** Opening SOURCE MATERIAL block **

-- ==== Sys2Proof/Machine/Link.lean ====
section
/-! DEFINITION. The Quay Link Controller: taking frames, replies, the ends of attempts, sending orders and declaring
stations OFFLINE (spec/07_quay_link.md). -/

namespace Sys2Proof.Machine

/-! ## Roles and kinds (R159, R164, 11.5) -/

inductive Role where
  | crane (c : Crane)
  | gateIn
  | gateOut
  | gang (g : Gang)
  | unassigned
  | self
deriving DecidableEq, Repr

/-- The role of a station number (7.4). -/
def roleOf (s : Station) : Role :=
  if h : s.val < 8 then .crane ⟨s.val, h⟩
  else if s.val = 8 then .gateIn
  else if s.val = 9 then .gateOut
  else if h : s.val - 10 < 4 then .gang ⟨s.val - 10, h⟩
  else if s.val = 14 then .unassigned
  else .self

def Role.code : Role → Byte
  | .crane _ => 0 | .gateIn => 1 | .gateOut => 2 | .gang _ => 3 | .unassigned => 4 | .self => 5

/-- R164: the kinds a role may send. -/
def Role.kinds : Role → List Byte
  | .crane _ => [kindHello, kindAsk, kindStandby, kindPosition, kindLockOn, kindSetDown, kindAbandon, kindManual,
      kindAuto, kindLookup]
  | .gateIn => [kindHello, kindArrive, kindLookup]
  | .gateOut => [kindHello, kindDepart, kindLookup]
  | .gang _ => [kindHello, kindDeckRequest, kindTaskDone, kindOffDeck, kindLookup]
  | .unassigned | .self => []

/-- The class of a station's kind (R156, 11.5). -/
def classOf (kind : Byte) : BitVec 2 :=
  if kind = kindArrive ∨ kind = kindDepart then 2 else if kind = kindLookup then 3 else 1

/-- R159, R164: the body has a length its kind allows; a LOOKUP has the length of its selector's value (log 29). -/
def lengthAllowed (kind : Byte) (body : List Byte) : Bool :=
  let n := body.length
  if kind = kindPosition then n == 1
  else if kind = kindLockOn then n == 2 || n == 5
  else if kind = kindSetDown || kind = kindDepart then n == 3
  else if kind = kindAbandon || kind = kindDeckRequest || kind = kindTaskDone then n == 2
  else if kind = kindArrive then n == 4 || n == 12 || n == 20
  else if kind = kindLookup then
    (byteAt body 0 == 1 && n == 3) || (byteAt body 0 == 2 && n == 9) || (byteAt body 0 == 3 && n == 4)
  else n == 0

/-! ## Stations (R161, R162, R177) -/

def Berth.setSent (b : Berth) (x : Option (List Byte)) : Berth := { b with qlc := { b.qlc with sent := x } }

def Berth.setWindow (b : Berth) (x : Option Station) : Berth := { b with qlc := { b.qlc with window := x } }

def setHeard (b : Berth) (s : Station) : Berth := b.modStation s fun r => { r with heard := true }

/-- R162: a good frame makes an OFFLINE station ONLINE; a crane's or GATE-IN's return owes a promotion check. -/
def makeOnline (b : Berth) (s : Station) : Berth :=
  if b.online s then b
  else
    let b := b.modStation s fun r => { r with online := true, fails := 0 }
    match roleOf s with
    | .crane _ | .gateIn => b.owePromotion
    | .gateOut | .gang _ | .unassigned | .self => b

/-- R177: every order addressed to the station leaves the board. -/
def emptyOrders (b : Berth) (role : Role) : Berth :=
  match role with
  | .crane c => { b with qlc := { b.qlc with craneSlots := modAt b.qlc.craneSlots c fun _ => Slot.empty } }
  | .gang g => { b with qlc := { b.qlc with gangSlots := modAt b.qlc.gangSlots g fun _ => Slot.empty } }
  | .gateIn => { b with qlc := { b.qlc with promotes := [] } }
  | .gateOut | .unassigned | .self => b

/-- R177: the blocks that act on the declaration. -/
def offlineEffects (b : Berth) (role : Role) : Berth :=
  match role with
  | .crane c => craneOffline b c
  | .gang g => gangOffline b g
  | .gateIn | .gateOut | .unassigned | .self => b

** Closing SOURCE MATERIAL block **

[DIRECTIONS]: From the line holding "def offlineEffects (b" through the final line of the data above, copy every line exactly as written. Include nothing else.

[RESPONSE]:
def offlineEffects (b : Berth) (role : Role) : Berth :=
  match role with
  | .crane c => craneOffline b c
  | .gang g => gangOffline b g
  | .gateIn | .gateOut | .unassigned | .self => b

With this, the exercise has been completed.